-- ==== Sys2Proof/Machine/StDbg.lean ====
section
/-!
DEFINITION. Machine/StDbg.lean: what the debug port holds beside its registers (chapter 18).
-/

namespace Sys2Proof.Machine

/-- One access of DBGACC (R765, R766): what it asks for. -/
structure DbgAcc where
  write : Bool
  wide : Bool
  addr : Nat
  data : Nat
  deriving DecidableEq, Repr

/-- The status of DBGACC (R765). -/
inductive DbgStatus where
  | ok | busy | error | locked
  deriving DecidableEq, Repr

/-- The debug port. -/
structure DbgState where
  /-- Cores, by debug index, whose HALT waits for their next interrupt point (R768). -/
  want : List Nat
  /-- Cores, by debug index, that execute one instruction and halt again (R768). -/
  step : List Nat
  /-- Cores that were resumed or stepped and pass the breakpoint they stand at. -/
  pass : List Nat
  /-- The challenge that DBGCHAL formed last, and the second after a failed submission (R764). -/
  chal : Option Nat
  holdoff : Bool
  /-- The access that runs, and what the last one left to shift out (R765, R766). -/
  run : Option DbgAcc
  status : DbgStatus
  data : Nat
  deriving DecidableEq, Repr

/-- The debug port right after POR. -/
def DbgState.reset : DbgState := 
  { want := [], step := [], pass := [], chal := none, holdoff := false, run := none, status := .ok, data := 0 }

end Sys2Proof.Machine
end

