/-- Lock held for 100 µs (R132). LINK.SYNC shows the lock in whatever state; FEC is for H0 and H1 only (R131, R184). -/
def State.syncLock (s : State) (p : Nat) : State :=
  let locked := s.onPort p fun q => { q with sync := true, fecLock := s.flag (PCX.CFG_FEC p) && decide (8 ≤ p) }
  if (s.port p).link = .syncWait then locked.setLink p (if s.negotiates p then .an else .up)
  else if (s.port p).signal then locked
  else s

/-- The PCS loses lock (R132). -/
def State.syncLoss (s : State) (p : Nat) : State :=
  let adm := (s.port p).admits
  let s := s.onPort p fun q => { q with sync := false, fecLock := false, rfRx := false }
  if adm then s.setLink p .syncWait else s

/-- The lane loses its signal (R132). -/
def State.signalLoss (s : State) (p : Nat) : State :=
  match (s.port p).link with
  | .disabled | .noSignal => s
  | _ => (s.dropSignal p).setLink p .noSignal

/-- A negotiation result is accepted (R130). -/
def State.anAccepts (s : State) (p : Nat) (gig fullDuplex : Bool) : Bool :=
  fullDuplex && (gig || decide (s.getF (PCX.CFG_MODE p) ≠ 3))

/-- Autonegotiation ends with the partner's result (R130, R132). -/
def State.anComplete (s : State) (p : Nat) (gig fullDuplex : Bool) : State :=
  if (s.port p).link = .an then s.setLink p (if s.anAccepts p gig fullDuplex then .up else .refused) else s

/-- A REFUSED lane goes back to AN (R130, R132). -/
def State.anAgain (s : State) (p : Nat) : State := if (s.port p).link = .refused then s.setLink p .an else s

/-- Remote fault ordered sets arrive (R132). -/
def State.rfaultOn (s : State) (p : Nat) : State :=
  let s := s.onPort p fun q => { q with rfRx := true }
  if (s.port p).link = .up then s.setLink p .rfault else s

/-! ## Counters -/

/-- Add to a statistics counter; its CNTHALF bit sets when its bit 31 goes from 0 to 1 (R180). -/
def State.cntBy (s : State) (p off n : Nat) : State :=
  let a := 0x3000200000 + p * 0x10000 + off
  let old := s.rd a
  let new := (old + n) % 2 ^ 32
  let s := s.wr a new
  if bit new 31 ∧ ¬ bit old 31 then
    if off < 0x480 then s.setF ⟨PCX.CNTHALF0 p, (off - 0x400) / 4, 1⟩ 1
    else s.setF ⟨PCX.CNTHALF1 p, (off - 0x480) / 4, 1⟩ 1
  else s

/-- Count one event in the counter whose address an array function gives. -/
def State.cnt (s : State) (reg : Nat → Nat) (p : Nat) : State := s.cntBy p (reg 0 - 0x3000200000) 1

/-- The size counter of a length, counted from RX_64 or TX_64 (R191). -/
def sizeSlot (len : Nat) : Nat :=
  if len ≤ 64 then 0 else if len ≤ 127 then 1 else if len ≤ 255 then 2 else if len ≤ 511 then 3
  else if len ≤ 1023 then 4 else if len ≤ 1518 then 5 else 6

/-- The cast counters (R191): unicast, multicast, broadcast. -/
def castSlot (b : List Byte) : Nat := if frameDa b = broadcastMac then 2 else if isGroup (frameDa b) then 1 else 0

/-- The receive counters of a frame that passes R137 (R182). -/
def State.countRx (s : State) (p : Nat) (b : List Byte) : State :=
  let len := frameLen b
  let s := ((s.cntBy p 0x400 len).cnt PCX.RX_FRAMES p).cntBy p (0x408 + 4 * castSlot b) 1
  let s := s.when (hasTag b) (·.cnt PCX.RX_TAGGED p)
  s.cntBy p (0x41C + 4 * sizeSlot len) 1

/-- The transmit counters of a frame whose transmission completes (R182, R139). -/
def State.countTx (s : State) (p : Nat) (b : List Byte) (stomped : Bool) : State :=
  let len := frameLen b
  let s := ((s.cntBy p 0x480 len).cnt PCX.TX_FRAMES p).cntBy p (0x488 + 4 * castSlot b) 1
  let s := s.cntBy p (0x498 + 4 * sizeSlot len) 1
  s.when stomped (·.cnt PCX.TX_STOMP p)

/-- The transmission of a frame completes (R182). -/
def State.txDone (s : State) (p : Nat) : State :=
  match (s.port p).sending with
  | some x => (s.onPort p fun q => { q with sending := none }).countTx p x.bytes x.bad
  | none => s

/-! ## Receive FIFO and PAUSE -/

/-- Bytes the receive FIFO holds. -/
def PortState.level (q : PortState) : Nat := (q.rxFifo.map (·.1)).sum

/-- Send a PAUSE frame; it counts only in TX_PAUSE (R163). While the lane may start no frame it waits, the latest alone (R133). -/
def State.sendPause (s : State) (p quanta : Nat) : State :=
  if s.mayTransmit p then (s.cnt PCX.TX_PAUSE p).emit (.pause p quanta)
  else if (s.port p).link = .rfault then s.onPort p fun q => { q with pauseDue := some quanta }
  else s

/-- The lane may start frames again: a PAUSE frame that waited goes first (R133, R163). -/
def State.pauseCatchUp (s : State) (p : Nat) : State :=
  match (s.port p).pauseDue with
  | some n => (s.onPort p fun q => { q with pauseDue := none }).sendPause p n
  | none => s

/-- The FIFO level moved: PAUSE is sent above the high watermark and released at the low one (R162). -/
def State.pauseFollow (s : State) (p old : Nat) : State :=
  let lvl := (s.port p).level
  if ¬ s.flag (PCX.CFG_PAUSE_EN p) then s
  else if old ≤ 256 * s.getF (PCX.PAUSE_HIWM p) ∧ 256 * s.getF (PCX.PAUSE_HIWM p) < lvl then
    (s.onPort p fun q => { q with pausing := true }).sendPause p (s.getF (PCX.PAUSE_QUANTA p))
  else if 256 * s.getF (PCX.PAUSE_LOWM p) < old ∧ lvl ≤ 256 * s.getF (PCX.PAUSE_LOWM p) then
    (s.onPort p fun q => { q with pausing := false }).sendPause p 0
  else s

/-- The PAUSE frame repeats while the level stays above the low watermark (R162). -/
def State.pauseRepeat (s : State) (p : Nat) : State :=
  if s.flag (PCX.CFG_PAUSE_EN p) ∧ (s.port p).pausing ∧
      256 * s.getF (PCX.PAUSE_LOWM p) < (s.port p).level then s.sendPause p (s.getF (PCX.PAUSE_QUANTA p))
  else s

/-- A received PAUSE frame of some quanta (R164); on a Halyard lane PAUSE is inactive, and its counters keep counting (R135). -/
def State.rxPause (s : State) (p quanta : Nat) : State :=
  let s := s.cnt PCX.RX_PAUSE p
  if s.flag (PCX.CFG_RXPAUSE_EN p) ∧ ¬ s.isHalyard p then s.onPort p fun q => { q with paused := decide (quanta ≠ 0) }
  else s.cnt PCX.RX_PAUSE_DISC p

/-- 128 columns without remote fault (R132). -/
def State.rfaultOff (s : State) (p : Nat) : State :=
  let s := s.onPort p fun q => { q with rfRx := false }
  if (s.port p).link = .rfault then (s.setLink p .up).pauseCatchUp p else s

/-- A frame leaves the receive FIFO, in arrival order (R161): RDE at the port takes it, and what it leaves enters the switch core
(R140). -/
def State.rxDequeue (s : State) (p : Nat) : State :=
  match (s.port p).rxFifo with
  | [] => s
  | (_, f) :: rest =>
    let old := (s.port p).level
    let r := ((s.onPort p fun q => { q with rxFifo := rest }).pauseFollow p old).rdeReceive p f
    match r.2 with
    | some g => r.1.onSwc fun w => { w with toSwitch := w.toSwitch ++ [g] }
    | none => r.1

/-! ## Receive -/

/-- The lowest enabled translation entry of a direction whose FROM equals the VID (R148, R149). -/
def State.vxlat (s : State) (p : Nat) (egress : Bool) (vid : Nat) : Nat :=
  match (List.range 16).find? fun i => s.flag (PCX.VXLAT_EN p i) &&
      decide (s.getF (PCX.VXLAT_DIR p i) = b2n egress ∧ s.getF (PCX.VXLAT_FROM p i) = vid) with
  | some i => s.getF (PCX.VXLAT_TO p i)
  | none => vid

/-- PCX_p_PCPMAP at a PCP (R148). -/
def State.pcpClass (s : State) (p pcp : Nat) : Nat := s.getF ⟨PCX.PCPMAP p, 3 * pcp, 3⟩

/-- The receive tag stage (R147, R148): VID, PCP and class, or none when ACCEPT refuses the frame. -/
def State.rxTagStage (s : State) (p : Nat) (b : List Byte) : Option (Nat × Nat × Nat) :=
  let acc := s.getF (PCX.RXCTL_ACCEPT p)
  let tagged := hasTag b
  if (acc = 1 ∧ ¬ (tagged ∧ tagVid b ≠ 0)) ∨ (acc = 2 ∧ tagged ∧ tagVid b ≠ 0) then none
  else
    let vid := if tagged ∧ tagVid b ≠ 0 then tagVid b else s.getF (PCX.RXCTL_PVID p)
    let pcp := if tagged then tagPcp b else s.getF (PCX.RXCTL_DEFPCP p)
    some (s.vxlat p false vid, pcp, s.pcpClass p pcp)

/-- The fused constants of a lane in its present MODE, in 1/16 ns (R188): TXCAL above RXCAL. -/
def State.latcal (s : State) (p : Nat) : Nat := Config.latcal p (s.getF (PCX.CFG_MODE p)) % 2 ^ 32

/-- What is left of a lane's own latency once LATCAL is applied, in 2^-48 ns: within ±4 ns, at 1 Gbit/s within ±8 ns (R66, R152). -/
def State.stampError (s : State) (p : Nat) (tx : Bool) : Int :=
  let bound := if s.getF (PCX.CFG_MODE p) < 2 then 64 else 128
  let cal := toSigned 16 (if tx then bits (s.latcal p) 31 16 else bits (s.latcal p) 15 0)
  clampTo (-bound) bound (Config.laneDelay p (s.getF (PCX.CFG_MODE p)) tx s.tab.tod - cal) * 2 ^ 44

/-- A frame timestamp now, in ns: it refers to the balls, moved by RXADJ or TXADJ, and is truncated to 1 ns (R66, R152). -/
def State.stampNs (s : State) (p : Nat) (tx : Bool) : Nat :=
  let adj := toSigned 16 (s.rd (if tx then PCX.TXADJ p else PCX.RXADJ p)) * 2 ^ 44
  (((s.tab.tod : Int) + s.stampError p tx + adj) / 2 ^ 48).toNat

/-- Record a PTP event message that the local clock sends or terminates (R85). -/
def State.ptpRecord (s : State) (p : Nat) (b : List Byte) (tx : Bool) (ns : Nat) : State :=
  match ptpAt b with
  | none => s
  | some h =>
    if ptpIsEvent (ptpType b h) ∧ ptpDomain b h = s.getF TAB.PTP_CFG_DOMAIN then
      s.evqPush ⟨ptpSeq b h, ptpDomain b h, ptpType b h, p, tx, ns / 1000000000, ns % 1000000000⟩
    else s

/-- The quanta of a PAUSE frame (R164). -/
def pauseQuanta (b : List Byte) : Option Nat :=
  if frameDa b = 0x0180C2000001 ∧ beAt b 12 2 = 0x8808 ∧ beAt b 14 2 = 1 then some (beAt b 16 2) else none

/-- The checksum stage on receive (R143, R144). -/
def State.rxCsum (s : State) (p : Nat) (b : List Byte) : State × CsumRes × CsumRes :=
  if ¬ s.flag (PCX.RXCTL_CSUM_EN p) then (s, .none, .none)
  else
    let (ip, l4) := csumCheck b
    let s := s.when (decide (ip = .bad)) (·.cnt PCX.RX_IPHDR_ERR p)
    let s := s.when (decide (l4 = .bad)) fun s =>
      match ipv4At b with
      | some h => if beAt b (h + 9) 1 = 17 then s.cnt PCX.RX_UDP_ERR p else s.cnt PCX.RX_TCP_ERR p
      | none => s
    (s, ip, l4)
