-- ==== Sys2Proof/Machine/Reach.lean ====
section
/-!
DEFINITION. Machine/Reach.lean: who reaches the register space, and at which level (R53, R672, R694, R763).
-/

namespace Sys2Proof.Machine

/-! ## Who asks -/

/-- The privilege level of a requester (R694): only supervisory cores have one. -/
def State.levelOf (s : State) (who : Requester) : Option Level :=
  match who with
  | .sup c => some (smapGet (fun _ => {}) s.sup.cores c.val).lvl
  | _ => none

/-- A requester at Platform level. -/
def State.platform (s : State) (who : Requester) : Bool := decide (s.levelOf who = some .platform)

/-- A requester at Kernel or Platform level. -/
def State.kernel (s : State) (who : Requester) : Bool := decide (s.levelOf who = some .platform ∨ s.levelOf who = some .kernel)

/-- DBG_LOCK.STATE (R763): 0 OPEN, 1 LOCKED, 2 UNLOCKED, 3 SCRAP. -/
def State.dbgLock (s : State) : Nat :=
  match s.getF SEC.LC_STATE with
  | 2 => if s.flag SEC.LC_UNLOCKED then 2 else 1
  | 4 => 3
  | _ => 0

/-- DBGACC reaches the fabric (R763). -/
def State.dbgOpen (s : State) : Bool := decide (s.dbgLock = 0 ∨ s.dbgLock = 2)

/-- A requester reaches the register space (R53, R672). -/
def State.regReach (s : State) (who : Requester) : Bool :=
  match who with
  | .sup _ => s.kernel who
  | .mover m => s.flag (DMV.MCFG_REGOK m.val)
  | .debug => s.dbgOpen
  | .nvs => false

/-- Something a requester asks for in the register space (R53). -/
def State.regFrom (s : State) (who : Requester) (f : State → State) : State :=
  if s.regReach who then f s else s.respond who .denied

/-- The requester's holding is discarded (R22). -/
def State.unhold (s : State) (who : Requester) : State := s.setPort64 who fun p => { p with hold := none }

/-- A write that a requester makes to a register: it discards the requester's holding (R22, R53). -/
def State.writeFrom (s : State) (who : Requester) (f : State → State) : State := s.regFrom who fun s => f (s.unhold who)

/-- A register write of a requester while the module runs. -/
def State.actWrite (s : State) (who : Requester) (f : State → State) : Out := s.act fun s => s.writeFrom who f

/-- A register access of a requester while the module runs. -/
def State.actFrom (s : State) (who : Requester) (f : State → State) : Out := s.act fun s => s.regFrom who f

end Sys2Proof.Machine
end

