-- ==== Sys2Proof/Machine/CapCmd.lean ====
section
/-!
DEFINITION. Machine/CapCmd.lean: the commands of the record units.
-/

namespace Sys2Proof.Machine

/-- A word for CAP_u_CFG with its EN bit as the command says. -/
def capEn (en : Bool) (v : Nat) : Nat := v % 2 ^ 31 + b2n en * 2 ^ 31


/-- CAP_SW_TRIG (R621): CAP_u_CMD.TRIG triggers the unit by software. -/
def execCapSwTrig (u : Fin 16) (s : State) : Out := s.actGated (CAP.UCMD u.val) (4) fun s => s.capCmdTrig u.val

/-- CAP_ARM (R623): CAP_u_CMD.ARM moves a halted unit to ARMED or WAIT. -/
def execCapArm (u : Fin 16) (s : State) : Out := s.actGated (CAP.UCMD u.val) (1) fun s => s.capCmdArm u.val

/-- CAP_DISARM (R623): CAP_u_CMD.DISARM moves the unit to HALT and discards pre-trigger rows. -/
def execCapDisarm (u : Fin 16) (s : State) : Out := s.actGated (CAP.UCMD u.val) (2) fun s => s.capCmdDisarm u.val

/-- CAP_ENABLE (R634): A write of EN = 1 checks the configuration and arms the unit, or is refused. -/
def execCapEnable (u : Fin 16) (value : Word) (s : State) : Out := s.actGated (CAP.UCFG u.val) (capEn true value.toNat) fun s => s.capCfgWrite u.val (capEn true value.toNat)

/-- CAP_DISABLE (R623): A write of EN = 0 turns the unit OFF and abandons a record in progress. -/
def execCapDisable (u : Fin 16) (value : Word) (s : State) : Out := s.actGated (CAP.UCFG u.val) (capEn false value.toNat) fun s => s.capCfgWrite u.val (capEn false value.toNat)

/-- CAP_RECORD_CLOSE (R624): After its last row and rewrite, a record writes its directory entry and advances WIDX. -/
def execCapRecordClose (u : Fin 16) (s : State) : Out := s.act fun s => s.recordClose u.val

/-- CAP_REARM (R630): A unit in WAIT enters ARMED once ring and directory space permit. -/
def execCapRearm (u : Fin 16) (s : State) : Out := s.act fun s => s.capRearm u.val

/-- CAP_RDPTR_WRITE (R631): A write of RDPTR releases ring space, or is refused. -/
def execCapRdptrWrite (u : Fin 16) (value : Word) (s : State) : Out := s.actGated (CAP.URDPTR u.val) (value.toNat) fun s => s.rdptrWrite u.val value.toNat

/-- CAP_RIDX_WRITE (R631): A write of RIDX releases directory entries, or is refused. -/
def execCapRidxWrite (u : Fin 16) (value : Word) (s : State) : Out := s.actGated (CAP.UDIRIDX u.val) (value.toNat) fun s => s.ridxWrite u.val value.toNat

end Sys2Proof.Machine
end

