-- ==== Sys2Proof/Machine/DbgCmd.lean ====
section
/-!
DEFINITION. Machine/DbgCmd.lean: the commands of the debug port.
-/

namespace Sys2Proof.Machine


/-- TAP_RESET (R760): DBG_TRST_N low resets the TAP to Test-Logic-Reset. -/
def execTapReset (s : State) : Out := .next s.tapReset

/-- TAP_IDCODE (R761): IDCODE selects the identification register. -/
def execTapIdcode (s : State) : Out := .next (s.tapSelect .idcode)

/-- TAP_SAMPLE_PRELOAD (R761): SAMPLE/PRELOAD captures or loads the boundary scan register. -/
def execTapSamplePreload (op : ScanOp) (s : State) : Out := .next (s.scanDo .sample op)

/-- TAP_EXTEST (R762): EXTEST drives the balls from the boundary scan cells. -/
def execTapExtest (op : ScanOp) (s : State) : Out := .next (s.scanDo .extest op)

/-- TAP_CLAMP (R762): CLAMP holds the outputs from the scan cells with bypass selected. -/
def execTapClamp (s : State) : Out := .next (s.tapSelect .clamp)

/-- TAP_HIGHZ (R762): HIGHZ puts the scanned outputs at high impedance. -/
def execTapHighz (s : State) : Out := .next (s.tapSelect .highz)

/-- TAP_BYPASS (R761): BYPASS, or any instruction used outside its availability, selects the 1-bit bypass. -/
def execTapBypass (s : State) : Out := .next (s.tapSelect .bypass)

/-- DBG_READ32 (R766): DBGACC READ32 reads 32 bits at a physical address. -/
def execDbgRead32 (addr : BitVec 40) (s : State) : Out := s.dbgAccess ⟨false, false, addr.toNat, 0⟩

/-- DBG_WRITE32 (R766): DBGACC WRITE32 writes 32 bits at a physical address. -/
def execDbgWrite32 (addr : BitVec 40) (value : Word) (s : State) : Out := s.dbgAccess ⟨true, false, addr.toNat, value.toNat⟩

/-- DBG_READ64 (R766): DBGACC READ64 reads 64 bits at a physical address. -/
def execDbgRead64 (addr : BitVec 40) (s : State) : Out := s.dbgAccess ⟨false, true, addr.toNat, 0⟩

/-- DBG_WRITE64 (R766): DBGACC WRITE64 writes 64 bits at a physical address. -/
def execDbgWrite64 (addr : BitVec 40) (value : DWord) (s : State) : Out := s.dbgAccess ⟨true, true, addr.toNat, value.toNat⟩

/-- DBG_CHALLENGE (R764): A Capture-DR of DBGCHAL forms a new unlock challenge. -/
def execDbgChallenge (s : State) : Out := .next (s.unlockDo .chal (·.dbgChallenge))

/-- DBG_RESPONSE (R764): An Update-DR of DBGRESP submits a response that unlocks debug or fails. -/
def execDbgResponse (response : BitVec 256) (s : State) : Out := .next (s.unlockDo .resp (·.dbgResponse response.toNat))

/-- DBG_CHAL_HOLDOFF_END (R764): 1 s after a failed submission, DBGCHAL may form a new challenge. -/
def execDbgChalHoldoffEnd (s : State) : Out := .next (s.onDbg fun d => { d with holdoff := false })

/-- DBG_HALT (R768): DBG_n_CTL.HALT stops a core at its next interrupt point. -/
def execDbgHalt (n : Fin 68) (s : State) : Out := s.act fun s => s.dbgHalt n.val

/-- DBG_RESUME (R768): DBG_n_CTL.RESUME continues a halted core. -/
def execDbgResume (n : Fin 68) (s : State) : Out := s.act fun s => s.dbgResume n.val

/-- DBG_STEP (R768): DBG_n_CTL.STEP executes one instruction and halts again. -/
def execDbgStep (n : Fin 68) (s : State) : Out := s.act fun s => s.dbgStep n.val

/-- BREAKPOINT_HIT (R771): An instruction breakpoint matches and the core halts before the instruction. -/
def execBreakpointHit (n : Fin 68) (s : State) : Out := s.act fun s => s.breakpointHit n.val

/-- CREG_ACCESS (R772): A read or write of DBG_n_CREG_DATA accesses a halted core's register. -/
def execCregAccess (who : Requester) (n : Fin 68) (value : Option DWord) (s : State) : Out := if value.isSome then s.actWrite who fun s => s.cregAccess who n.val (value.map BitVec.toNat) else s.actFrom who fun s => s.cregAccess who n.val (value.map BitVec.toNat)

/-- DEBUG_RESET (R773): A write of the key to DBG_RST gives DBR. -/
def execDebugReset (key : BitVec 16) (s : State) : Out := s.act fun s => s.dbgRstWrite key.toNat

/-- DBG_AUTH_WRITE (R775): A Platform write of DBG_AUTH sets the authorising slot once. -/
def execDbgAuthWrite (who : Requester) (value : Word) (s : State) : Out := s.actWrite who fun s => s.dbgAuthWrite who value.toNat

end Sys2Proof.Machine
end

What you will do
Go to the line in the material above that contains "PCP (R148). -/" and copy exactly from there through the line that contains "let cal := toSigned", stopping after it.

Response box
/-- PCX_p_PCPMAP at a PCP (R148). -/
def State.pcpClass (s : State) (p pcp : Nat) : Nat := s.getF ⟨PCX.PCPMAP p, 3 * pcp, 3⟩

/-- The receive tag stage (R147, R148): VID, PCP and class, or none when ACCEPT refuses the frame. -/
def State.rxTagStage (s : State) (p : Nat) (b : List Byte) : Option (Nat × Nat × Nat) :=
  let acc := s.getF (PCX.RXCTL_ACCEPT p)
  let tagged := hasTag b
  if (acc = 1 ∧ ¬ (tagged ∧ tagVid b ≠ 0)) ∨ (acc = 2 ∧ tagged ∧ tagVid b ≠ 0) then none
  else
    let vid := if tagged ∧ tagVid b ≠ 0 then tagVid b else s.getF (PCX.RXCTL_PVID p)
    let pcp := if tagged then tagPcp b else s.getF (PCX.RXCTL_DEFPCP p)
    some (s.vxlat p false vid, pcp, s.pcpClass p pcp)

/-- The fused constants of a lane in its present MODE, in 1/16 ns (R188): TXCAL above RXCAL. -/
def State.latcal (s : State) (p : Nat) : Nat := Config.latcal p (s.getF (PCX.CFG_MODE p)) % 2 ^ 32

/-- What is left of a lane's own latency once LATCAL is applied, in 2^-48 ns: within ±4 ns, at 1 Gbit/s within ±8 ns (R66, R152). -/
def State.stampError (s : State) (p : Nat) (tx : Bool) : Int :=
  let bound := if s.getF (PCX.CFG_MODE p) < 2 then 64 else 128
  let cal := toSigned 16 (if tx then bits (s.latcal p) 31 16 else bits (s.latcal p) 15 0)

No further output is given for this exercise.